His swaying, sparkling, “Ocean Song” overlooks the Mississippi River in Woldenberg Park.

“Spirit House,” made in collaboration with artist Martin Payton, is a mint-colored abstraction perforated with human figures. It stands near the intersection of Gentilly Boulevard and DeSaix Boulevard.

The silver-colored “Spirit Gates” are a permanent exterior feature of the New Orleans Museum of Art, where Scott was celebrated with a retrospective exhibition in 2005.

In addition to his three-dimensional works, Scott also made woodcut prints; some were too large for a printing press, so he ran an asphalt roller over them to transfer the ink to paper. Several of his prints, including large portraits of Louis Armstrong, and the carved woodblocks Scott used to produce them, are on display in the Scott Center.

Scott was always a very hands-on artist. In time, however, the smoke, the sparks and the paint fumes that were an inseparable part of his art-making began to take their toll on his health. After evacuating to Houston in the wake of Hurricane Katrina in 2005, Scott was hospitalized with pulmonary fibrosis.

Asked if he intended to return to New Orleans despite flood damage to both his home and studio, Scott expressed his devotion to his hometown one last time.

“This is the only house I know,” he said. “I want my bones to be buried there. I belong there. I need New Orleans more than New Orleans needs me.”

Despite two lung transplant attempts in Houston, Scott died in 2007. His ashes were returned to New Orleans, a friend said.

The director of the new John Scott Center, Asante Salaam, is a visual artist, and a former student of Scott’s. She previously worked for the New Orleans Mayor’s Office of Cultural Economy, the New Orleans Jazz & Heritage Foundation, the Louisiana State Museum and other institutions.

While leading a preview tour of the new space last week, Salaam commented on her former teacher’s lingering aura.

“Everyone who knew him or knew about him is burning inside,” she said.

Some of Scott’s work is critical of the racist society he endured. His aluminum construction titled “I Remember Birmingham” is a fiery jumble of dark silhouettes inspired by the bombing of the 16th Street Baptist Church by white supremacists in that Alabama city in 1963.

“As a Black man, a New Orleans native, from the 9th Ward, he went through phases of history and conflict,” Salaam said.

But the social criticism contained in his work is often complex and subtle.
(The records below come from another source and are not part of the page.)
-- ==== Sys2Proof/Tests/Slice0.lean ====
section
/-! SUPPORT. Small tests on fixed values, their expected results taken from the spec's tables and vectors (95_test_vectors.md),
and for each obligation with hypotheses a theorem that something meets them all. -/

namespace Sys2Proof.Tests

open Sys2Proof Sys2Proof.Machine Sys2Proof.Safety

/-! ### States -/

/-- "After start-up" of 95_test_vectors.md: the state of R84 under the default parameters. -/
def ready : State :=
  { State.reset with
    ctrl := .accum
    backend := .live
    initialized := true
    board := boardAfterInitialize
    trace := initializeEvents
    pinWrites := 7 }

/-- The decoder walking over a frame, at an offset. -/
def walking (frame : List Byte) (idx : Nat) : State :=
  { ready with ctrl := .emit, micro := .walk, frame := frame, idx := idx, nframes := 1 }

/-- `ready` under other parameters. -/
def readyUnder (p : Params) : State := { ready with params := p }

/-- The no-op block in ACCUM. -/
def readyNoop : State :=
  { State.reset with ctrl := .accum, backend := .noop, initialized := true, trace := [.hold .resMin] }

/-- The demonstration after STARTUP, at its write `k` (V62). -/
def demonstrating (k : Nat) (again : Bool) : State :=
  { ready with
    ctrl := .off
    micro := .demo k
    params := { Params.defaults with demoMode := true, demoSeq := some [(24, 15), (0, 0x55)], demoRepeat := some again } }

/-- Parameters of a run that the host cuts at pin event `n` (R142, R148). -/
def cutParams (n : Nat) : Params := { Params.defaults with cutAt := some n }

/-- Power-on with the demonstration asked for and given (R108). -/
def demoStart (p : Params) : State :=
  { State.reset with params := { p with demoMode := true, demoSeq := some [(24, 15), (0, 0x55)], demoRepeat := some true } }

/-- The board after V10 but with the chip's select line as given: both buses defined. -/
def busLoaded : Board := { boardAfterInitialize with aq := Stage.ofByte 5, dq := Stage.ofByte 9, chip := [(5, 1), (7, 2)] }

/-! ### Well-formedness: a term that each check refuses -/

theorem test_wf_end : Instr.wf .endFrame = true := by decide
theorem test_wf_wr : Instr.wf (.wr 31 0xFF) = true := by decide
theorem test_wf_refuses_low_32 : Instr.wf (.wrIllegal32To63 0x1F 0) = false := by decide
theorem test_wf_refuses_high_32 : Instr.wf (.wrIllegal32To63 0x40 0) = false := by decide
theorem test_wf_refuses_low_64 : Instr.wf (.wrIllegal64To127 0x3F 0) = false := by decide
theorem test_wf_refuses_high_64 : Instr.wf (.wrIllegal64To127 0x80 0) = false := by decide
theorem test_wf_refuses_low_128 : Instr.wf (.wrIllegal128To254 0x7F 0) = false := by decide
theorem test_wf_refuses_sentinel : Instr.wf (.wrIllegal128To254 0xFF 0) = false := by decide

/-! ### Decoding: words written out bit by bit from spec/opcode_table.json -/

/-- END: 11111111. -/
theorem test_decode_end : decodeTableWord 8 0b11111111 = some .endFrame := by decide
/-- WR: 000 aaaaa dddddddd with a = 5, d = 9 (V31). -/
theorem test_decode_wr : decodeTableWord 16 0b000_00101_00001001 = some (.wr 5 9) := by decide
/-- WR at the upper boundary, data 0xFF (V31: `1F FF`). -/
theorem test_decode_wr_31_255 : decodeTableWord 16 0b000_11111_11111111 = some (.wr 31 0xFF) := by decide
/-- WR.ILLEGAL.32_63: 001 aaaaa dddddddd; the whole address byte is kept (R56). -/
theorem test_decode_illegal_32 : decodeTableWord 16 0b001_00000_00000001 = some (.wrIllegal32To63 0x20 1) := by decide
theorem test_decode_illegal_63 : decodeTableWord 16 0b001_11111_10000000 = some (.wrIllegal32To63 0x3F 0x80) := by decide
/-- WR.ILLEGAL.64_127: 01 aaaaaa dddddddd. -/
theorem test_decode_illegal_64 : decodeTableWord 16 0b01_000000_00000000 = some (.wrIllegal64To127 0x40 0) := by decide
theorem test_decode_illegal_127 : decodeTableWord 16 0b01_111111_00000010 = some (.wrIllegal64To127 0x7F 2) := by decide
/-- WR.ILLEGAL.128_254: 1 aaaaaaa dddddddd, but not 0xFF (V49b). -/
theorem test_decode_illegal_128 : decodeTableWord 16 0b1_0000000_00000001 = some (.wrIllegal128To254 0x80 1) := by decide
theorem test_decode_illegal_254 : decodeTableWord 16 0b1_1111110_00000000 = some (.wrIllegal128To254 0xFE 0) := by decide

/-- Rejections by name. -/
theorem test_decode_no_byte : decodeToken [] = .reject .noByte := by decide
theorem test_decode_half_pair : decodeToken [0x05] = .reject (.dataByteMissing 0x05) := by decide

/-- The encoder on the examples of V31. -/
theorem test_encode_wr : encode (.wr 1 0x10) = [0x01, 0x10] := by decide
theorem test_encode_frame : encodeFrame [(24, 0xFF), (4, 0x21)] = [0x18, 0xFF, 0x04, 0x21, 0xFF] := by decide
/-- V31: "`WR 255, 0` is refused by the assembler". -/
theorem test_assemble_refuses_255 : assemble [.wr 255 0] = none := by decide
theorem test_assemble : assemble [.wr 32 1, .endFrame, .eos] =
    some [.byte 0x20, .byte 0x01, .byte 0xFF, .endOfStream] := by decide

/-- V42, V43, V46: frames of streams with 0xFF at odd and even offsets. -/
theorem test_frames_v42 : splitFrames [] [0x03, 0xFF, 0xFF] = ([[0x03, 0xFF]], []) := by decide
theorem test_frames_v43 : splitFrames [] [0x03, 0xFF, 0xFF, 0xFF, 0xFF] = ([[0x03, 0xFF], [], []], []) := by decide
theorem test_frames_v46 : splitFrames [] [0x05, 0x09, 0x01, 0xFF, 0xFF] = ([[0x05, 0x09, 0x01, 0xFF]], []) := by decide
/-- S6: the items of `[0x05, 0x09, 0x01]`. -/
theorem test_decompose_s6 : decompose [0x05, 0x09, 0x01] = [.pair 5 9, .dangling 1] := by decide

/-! ### Constants and codes: R5, R112 -/

theorem test_constants : Config.addrLimit = 2 ^ Config.addrBits ∧ Config.shiftBits = Config.dataBits ∧ Config.addrBits = 5 := by
  decide
/-- The table of R112, two rows with information. -/
theorem test_fault_codes :
    ((Raised.addressOutOfRange 0x20 1 0).code.number, (Raised.addressOutOfRange 0x20 1 0).info) = (4, .address 0x20 1 0) ∧
      ((Raised.pinWriteFailure .csN .low).code.number, (Raised.pinWriteFailure .csN .low).info) = (5, .pin .csN .low) := by
  decide

/-! ### Operands: V11 -/

theorem test_bits_of_09 : [bit 0x09 3, bit 0x09 2, bit 0x09 1, bit 0x09 0] = [true, false, false, true] := by decide
theorem test_bit_80_7 : bit 0x80 7 = true ∧ bit 0x80 0 = false := by decide

/-- V11 as levels: 0x09 is 00001001. -/
theorem test_levels_of_09 : bitsFromTheTop 0x09 = [.low, .low, .low, .low, .high, .low, .low, .high] := by decide
theorem test_levelsOn : levelsOn .csN [.write .csN .low, .hold .csMin, .write .shClk .high, .write .csN .high] = [.low, .high] := by
  decide

/-! ### STARTUP and the primitives: V20, V02, V05, V07 -/

theorem test_startup : step State.reset = .next ready := rfl

/-- V02: clocking before the serial pins are written shifts an Undefined bit in. -/
theorem test_clock_before_data : ((pinWrite .shClk .high ready).state.board.asr) = { Stage.ofByte 0 with b0 := none } := by
  decide

/-- V05: no hardware. -/
theorem test_no_hardware : step { State.reset with params := { Params.defaults with hwAvailable := false } } =
    .next (halted .hardwareUnavailable { State.reset with params := { Params.defaults with hwAvailable := false } }) := rfl

/-- V07: the third pin write fails. -/
theorem test_v07 :
    (match step { State.reset with params := { Params.defaults with pinFail := [3] } } with
      | .next t => (t.trace.length, t.initialized, t.diag, t.ctrl)
      | _ => (0, true, [], .off)) = (10, false, [.fault (.pinWriteFailure .csN .high)], .halt) := by decide

/-- R103, R108: STARTUP in the demonstration mode initialises, and STATE is still OFF with write 0 next. -/
theorem test_startup_demo :
    (match step (demoStart Params.defaults) with
      | .next t => (t.backend, t.trace.length, t.initialized, t.ctrl, t.micro)
      | _ => (.noop, 0, false, .halt, .walk)) = (.live, 15, true, .off, .demo 0) := by decide

/-- R142: STARTUP cut in the reset pulse: "`RES_N` may be Low indefinitely (chip held in reset)". -/
theorem test_startup_cut :
    (match step { State.reset with params := cutParams 10 } with
      | .next t => (t.trace.length, t.board.pinLevel.resN, t.board.chipInReset, t.initialized, t.cut)
      | _ => (0, none, none, true, false)) = (9, some .low, some true, false, true) := by decide

/-! ### The tokens -/

/-- V10: the last events and the chip register. -/
theorem test_wr_v10 :
    (match exec (.wr 5 9) (walking [5, 9] 0) with
      | .next t => (t.board.chip, t.trace.length, t.idx, t.trace.getLast?)
      | _ => ([], 0, 0, none)) = ([(5, 9)], 52, 2, some (.write .csN .high)) := by decide

/-- V10: the levels of the serial pins in slot 3, events 17 to 20 of the operation. -/
theorem test_wr_v10_slot3 :
    (match exec (.wr 5 9) (walking [5, 9] 0) with
      | .next t => (t.trace.drop 31).take 4
      | _ => []) =
      [.write .addrSer .low, .write .dataSer .high, .write .shClk .high, .write .shClk .low] := by decide

/-- V41, V63: END takes its byte and emits BUF. -/
theorem test_end :
    (match exec .endFrame { ready with buf := [1, 0x10], pos := 2, input := [.byte 0xFF] } with
      | .next t => (t.frame, t.buf, t.pos, t.nframes, t.ctrl, t.input)
      | _ => ([], [], 0, 0, .off, [])) = ([1, 0x10], [], 3, 1, .emit, []) := by decide

/-- V49a: AddressOutOfRange(32, 1, 0) under `fatal`. -/
theorem test_illegal_32 :
    (match exec (.wrIllegal32To63 0x20 1) (walking [0x20, 1] 0) with
      | .next t => (t.diag, t.ctrl, t.exit, t.trace.length)
      | _ => ([], .off, .none, 0)) = ([.fault (.addressOutOfRange 0x20 1 0)], .halt, .exitFail, 15) := by decide

/-- V49c: the second row, the pair at index 1. -/
theorem test_illegal_64 :
    (match exec (.wrIllegal64To127 0x40 0) (walking [1, 2, 0x40, 0] 2) with
      | .next t => (t.finfo, t.fault)
      | _ => (.noValue, none)) = (.address 0x40 0 1, some .addressOutOfRange) := by decide

/-- V49b, under `skip`: reported, and the run goes on. -/
theorem test_illegal_254_skip :
    (match exec (.wrIllegal128To254 0xFE 0)
        { walking [0xFE, 0] 0 with params := { Params.defaults with addrPolicy := .skip } } with
      | .next t => (t.diag, t.ctrl, t.idx, t.fault)
      | _ => ([], .off, 0, none)) = ([.fault (.addressOutOfRange 0xFE 0 0)], .emit, 2, none) := by decide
And the look is always triumphant.

“I call him a worthy disruptor,” Salaam said.

Salaam said she hoped the new John Scott Centre, with its meeting room, reading room and art exhibition, would be a welcoming hub for arts and cultural activities and a catalyst for social change.

“He was an example,” Salaam said, “a practitioner, a dedicated educator, dedicated to passing it all on.”

The Helis Foundation John Scott Center is open Thursdays, Fridays and Saturdays from noon to 6 p.m. Regular admission costs $7; children under 12 are admitted free.

A free grand opening celebration, featuring live music, sno balls and art activities, is scheduled September 10 from 10 a.m. to 3 p.m.